Le climat sacrifié sur l’autel politicien ?

24 mars 2010 - Posté par Alain Grandjean - ( 5 ) Commentaires

Tweet about this on TwitterShare on FacebookShare on LinkedIn
-

Le premier ministre vient d’annoncer l’abandon, après les régionales, du projet de taxe carbone que le président de la république avait lancé après les européennes. Le poids politique de l’écologie est interprété de manière différente après ces deux élections : le président de la République a compris après les européennes qu’il fallait prendre au sérieux les enjeux climatiques. Se dit-il maintenant que cela ne lui rapporte rien au plan strictement électoral ? François Fillon tente de faire de la taxe carbone un bouc émissaire pour ressouder la majorité après la défaite cuisante qu’elle vient de subir. Gageons que ce pari ne réussira pas en 2012…
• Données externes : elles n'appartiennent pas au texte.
/-- A core starts with the invariants (R35, R180). -/
theorem State.Inv.initial {c : Config} (hc : c.wf = true) : (State.initial c).Inv := by
  obtain ⟨hcfgWf, hacc, har, hdr, hmem, hbound, hwf⟩ := State.DataInv.initial hc
  exact ⟨hcfgWf, hacc, har, hdr, hmem, hbound, hwf, Nat.le_refl _, nofun, nofun, fun _ => rfl, fun _ => rfl, nofun,
    fun n _ => Nat.zero_le n⟩

/-- RUN and LATE take part in the one invariant about LATE only (R120). -/
theorem State.Inv.withFlags {s : State} (h : s.Inv) {b l : Bool} (hl : (s.withFlags b l).LateStopped) :
    (s.withFlags b l).Inv :=
  ⟨h.cfgWf, h.accRange, h.arValid, h.drMirror, h.memRange, h.memBounded, h.memWf, h.pcRange, h.decodedPending,
    h.irLegal, h.irBlank, h.fusedIdle, hl, h.capacity⟩

/-- A host `write` keeps the invariants: those of the data path by its refresh of DR, and it writes nothing else
(R130). -/
theorem State.Inv.hostWrite {s t : State} (h : s.Inv) {v a : Nat} (ht : hostWrite v a s = .next t) : t.Inv := by
  obtain ⟨hcfgWf, hacc, har, hdr, hmem, hbound, hwf⟩ := h.dataInv.hostWrite ht
  obtain ⟨_, _, hframe⟩ := hostWrite_eq_next ht
  rw [hframe] at hcfgWf hacc har hdr hmem hbound hwf ⊢
  exact ⟨hcfgWf, hacc, har, hdr, hmem, hbound, hwf, h.pcRange, h.decodedPending, h.irLegal, h.irBlank, h.fusedIdle,
    h.lateStopped, h.capacity⟩

/-- A host `insert` keeps the invariants: PC stays within the longer program, and the store had room (R132, R133). -/
theorem State.Inv.hostInsert {s t : State} (h : s.Inv) {w : InstrWord} {p : Nat}
    (ht : hostInsert w p s = .next t) : t.Inv := by
  obtain ⟨hp, hf, rfl⟩ := hostInsert_eq_next ht
  have hlen : (s.imem.insertIdx p w).length = s.len + 1 := List.length_insertIdx_of_le_length hp w
  have hroom := State.imemFull_eq_false.1 hf
  refine ⟨h.cfgWf, h.accRange, h.arValid, h.drMirror, h.memRange, h.memBounded, h.memWf, ?pc, fun hd => ⟨?decoded, ?irv⟩,
    h.irLegal, h.irBlank, h.fusedIdle, h.lateStopped, fun n hn => ?capacity⟩
  case pc => exact (Nat.le_succ_of_le h.pcRange).trans hlen.ge
  case decoded => exact (Nat.lt_succ_of_lt (h.decodedPending hd).1).trans_le hlen.ge
  case irv => exact (h.decodedPending hd).2
  case capacity => exact hlen.le.trans (hroom n hn)

/-- Every operation of either agent keeps the invariants. -/
theorem State.Inv.performed {s : State} {e : Event} {r : Reaction} (h : s.Inv) (hr : Performed s e r) :
    r.state.Inv := by
  cases hr with
  | reset => exact .initial h.cfgWf
  | written v a => exact react_state h fun t => h.hostWrite
  | inserted _ w p => exact react_state h fun t => h.hostInsert
  | flags _ b l hl => exact h.withFlags (hl h.lateStopped)
  | stepped _ _ b l hl =>
    obtain ⟨hcfg, _⟩ := react_step_frame s
    have hinv : (react s (Machine.step s)).state.Inv := react_state h fun _ => h.step
    refine hinv.withFlags fun hlate => ?_
    obtain ⟨hrun, hslack⟩ := hl h.lateStopped hlate
    exact ⟨hrun, (congrArg Config.stopSlack hcfg).trans hslack⟩

/-- Every operation keeps the invariants. -/
theorem State.Inv.perform {s : State} (h : s.Inv) (e : Event) : (perform e s).state.Inv :=
  h.performed (perform_performed e s)

/-- Settles O53: the reset values satisfy every invariant, and the reference parameters are within the constraints. -/
theorem constructionHasInvariants : Obligations.ConstructionHasInvariants :=
  ⟨.initial (by decide), fun _ => .initial⟩

/-- Settles O54: the phases keep the data path in range and PC within the program, and only legal words reach IR. -/
theorem stepKeepsInvariants : Obligations.StepKeepsInvariants := fun _ _ h => h.step

/-- Settles O55: each way an operation can end keeps the invariants. -/
theorem everyOperationKeepsInvariants : Obligations.EveryOperationKeepsInvariants := fun _ e h => h.perform e

end Sys2Proof.Machine

/-! Faults and refusals (60_exceptions.md): where each comes from, and that it changes nothing. -/

namespace Sys2Proof.Machine

/-- With AR a valid address, only an argument can make the effective address invalid (R30, R71). -/
theorem le_effectiveAddr_iff {i : Instr} {s : State} (har : s.ar.toNat < s.cfg.size) :
    s.cfg.size ≤ effectiveAddr i s ↔ ∃ a, i.arg = some a ∧ s.cfg.size ≤ a := by
  unfold effectiveAddr
  cases ha : i.arg with
  | none => simpa using har
  | some a => simp

/-- The one fault of an instruction is that of its argument in the fetch/decode phase (R152, R155). -/
theorem exec_fault_iff {i : Instr} {s : State} (h : s.DataInv) {f : Fault} :
    exec i s = .fault f ↔
      s.phase = .idle ∧ ∃ a, i.arg = some a ∧ s.cfg.size ≤ a ∧ f = .outOfRange a (some s.pc) := by
  constructor
  · intro hf
    have hinvalid : s.phase = .idle ∧ s.cfg.size ≤ effectiveAddr i s := by
      by_contra hno
      obtain ⟨t, ht⟩ := exec_total (i := i) h fun hp => Nat.lt_of_not_le fun hle => hno ⟨hp, hle⟩
      rw [hf] at ht; cases ht
    obtain ⟨hp, hle⟩ := hinvalid
    obtain ⟨a, ha, hsize⟩ := (le_effectiveAddr_iff h.arValid).1 hle
    rw [exec_invalid hp hle, effectiveAddr, ha] at hf
    cases hf
    exact ⟨hp, a, ha, hsize, rfl⟩
  · rintro ⟨hp, a, ha, hsize, rfl⟩
    have hle := (le_effectiveAddr_iff h.arValid).2 ⟨a, ha, hsize⟩
    rw [exec_invalid hp hle, effectiveAddr, ha]

/-- Every cause of a fault of a `step` (R152). -/
theorem State.Inv.step_fault {s : State} (h : s.Inv) {f : Fault} (hf : Machine.step s = .fault f) :
    s.phase = .idle ∧ ∃ w, s.imem[s.pc]? = some w ∧
      ((decode w = none ∧ f = .unknownOperation w s.pc) ∨
       ∃ i a, decode w = some i ∧ i.arg = some a ∧ s.cfg.size ≤ a ∧ f = .outOfRange a (some s.pc)) := by
  rcases s.phase_cases with hp | hp
  · have hc : s.pc ≠ s.len := fun hc => by rw [step_complete hc] at hf; cases hf
    obtain ⟨w, hw, ⟨hi, hstep⟩ | ⟨i, hi, hstep⟩⟩ := h.step_idle hc hp <;> rw [hstep] at hf
    · cases hf
      exact ⟨hp, w, hw, .inl ⟨hi, rfl⟩⟩
    · obtain ⟨_, a, ha, hsize, hf⟩ := (exec_fault_iff h.dataInv).1 hf
      exact ⟨hp, w, hw, .inr ⟨i, a, hi, ha, hsize, hf⟩⟩
  · obtain ⟨t, ht⟩ := h.step_decoded_total hp
    rw [hf] at ht; cases ht

/-- An instruction answers a state or faults. -/
theorem exec_ne_refused {i : Instr} {s : State} (h : s.DataInv) (r : Refusal) : exec i s ≠ .refused r := by
  intro hr
  by_cases hv : s.phase = .idle ∧ s.cfg.size ≤ effectiveAddr i s
  · rw [exec_invalid hv.1 hv.2] at hr; cases hr
  · obtain ⟨t, ht⟩ := exec_total (i := i) h fun hp => Nat.lt_of_not_le fun hle => hv ⟨hp, hle⟩
    rw [hr] at ht; cases ht

/-- With the invariants no `step` is refused: a word is fetched within the program only (R57). -/
theorem State.Inv.step_ne_refused {s : State} (h : s.Inv) (r : Refusal) : Machine.step s ≠ .refused r := by
  intro hr
  rcases s.phase_cases with hp | hp
  · have hc : s.pc ≠ s.len := fun hc => by rw [step_complete hc] at hr; cases hr
    obtain ⟨w, _, ⟨_, hstep⟩ | ⟨i, _, hstep⟩⟩ := h.step_idle hc hp <;> rw [hstep] at hr
    · cases hr
    · exact exec_ne_refused h.dataInv r hr
  · obtain ⟨t, ht⟩ := h.step_decoded_total hp
    rw [hr] at ht; cases ht

theorem react_report_eq_fault {s : State} {o : Result} {f : Fault} :
    (react s o).report = .fault f ↔ o = .fault f := by cases o <;> simp

theorem react_report_eq_refused {s : State} {o : Result} {r : Refusal} :
    (react s o).report = .refused r ↔ o = .refused r := by cases o <;> simp

/-- An operation that does not report its end as done leaves the state (R157). -/
theorem react_state_of_report {s : State} {o : Result} (h : (react s o).report ≠ .done) : (react s o).state = s := by
  cases o with
  | next t => exact absurd rfl h
  | fault | refused => rfl

/-- The one fault of a host `write` is that of its address (R155). -/
theorem hostWrite_fault_iff {s : State} (h : s.DataInv) {v a : Nat} {f : Fault} :
    hostWrite v a s = .fault f ↔ s.cfg.size ≤ a ∧ f = .outOfRange a none := by
  rcases Nat.lt_or_ge a s.cfg.size with ha | ha
  · rw [hostWrite_valid h.memWf h.arValid ha]
    exact ⟨nofun, fun ⟨hle, _⟩ => absurd ha (Nat.not_lt.2 hle)⟩
  · rw [hostWrite_invalid ha]
    exact ⟨fun hf => by cases hf; exact ⟨ha, rfl⟩, fun ⟨_, hf⟩ => by rw [hf]⟩

/-- With the invariants no host `write` is refused. -/
theorem hostWrite_ne_refused {s : State} (h : s.DataInv) (v a : Nat) (r : Refusal) :
    hostWrite v a s ≠ .refused r := by
  rcases Nat.lt_or_ge a s.cfg.size with ha | ha
  · rw [hostWrite_valid h.memWf h.arValid ha]; nofun
  · rw [hostWrite_invalid ha]; nofun

/-- The one fault of a host `insert` is that of its position (R155). -/
theorem hostInsert_fault_iff {s : State} {w : InstrWord} {p : Nat} {f : Fault} :
    hostInsert w p s = .fault f ↔ s.len < p ∧ f = .outOfRange p none := by
  rcases Nat.lt_or_ge s.len p with hp | hp
  · rw [hostInsert_outside hp]
    exact ⟨fun hf => by cases hf; exact ⟨hp, rfl⟩, fun ⟨_, hf⟩ => by rw [hf]⟩
  · refine ⟨fun hf => ?_, fun ⟨hlt, _⟩ => absurd hp (Nat.not_le.2 hlt)⟩
    cases hfull : s.imemFull with
    | true => rw [hostInsert_full hp hfull] at hf; cases hf
    | false => rw [hostInsert_room hp hfull] at hf; cases hf

/-- The one refusal of a host `insert` is that of a full store (R132). -/
theorem hostInsert_refused {s : State} {w : InstrWord} {p : Nat} {r : Refusal} (h : hostInsert w p s = .refused r) :
    r = .imemFull := by
  rcases hostInsert_cases w p s with ⟨_, e⟩ | ⟨_, _, e⟩ | ⟨_, _, e⟩ <;> rw [e] at h <;> cases h
  rfl

/-- Settles O46: the operations that can fault are the insertions, the host `write` and those that run a `step`. -/
theorem everyCauseOfEveryFault : Obligations.EveryCauseOfEveryFault := by
  intro s e f h hf
  have hr := perform_performed e s
  generalize perform e s = r at hr hf
  cases hr with
  | reset | flags => cases hf
  | written v a =>
    obtain ⟨ha, hf⟩ := (hostWrite_fault_iff h.dataInv).1 (react_report_eq_fault.1 hf)
    exact .inr (.inl ⟨v, a, rfl, ha, hf⟩)
  | inserted _ w p he =>
    obtain ⟨hp, hf⟩ := hostInsert_fault_iff.1 (react_report_eq_fault.1 hf)
    rcases he with rfl | ⟨_, rfl⟩
    · exact .inr (.inr ⟨w, p, rfl, hp, hf⟩)
    · exact absurd hp (Nat.lt_irrefl _)
  | stepped _ he => exact .inl ⟨he, h.step_fault (react_report_eq_fault.1 hf)⟩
Quoiqu’il en soit ces calculs ne sont pas dignes d’un président de la République au moment où l’humanité est confrontée à des risques extrêmes et doit réagir rapidement et à tous les niveaux (du local au mondial en passant par le national) pour les conjurer. Nous lui demandons donc de désavouer son premier ministre.

Cette décision qui intervient après plusieurs déclarations pour le moins ambigües, comme celle du salon de l’agriculture, donnerait clairement la preuve de l’absence de vision cohérente du gouvernement sur des enjeux majeurs. La crise pétrolière frappe à nos portes, les ménages et les entreprises ne se préparent pas assez vite et continuent à être infantilisés par des promesses qui ne seront pas tenues. Contrairement à une idée reçue la taxe carbone (dans une version plus ambitieuse que celle qui était envisagée, qui en constituait néanmoins le point de départ) est un rempart contre les pertes de compétitivité et de pouvoir d’achat qui vont frapper durement les entreprises et les ménages si aucune correction n’est faite au modèle économique actuel.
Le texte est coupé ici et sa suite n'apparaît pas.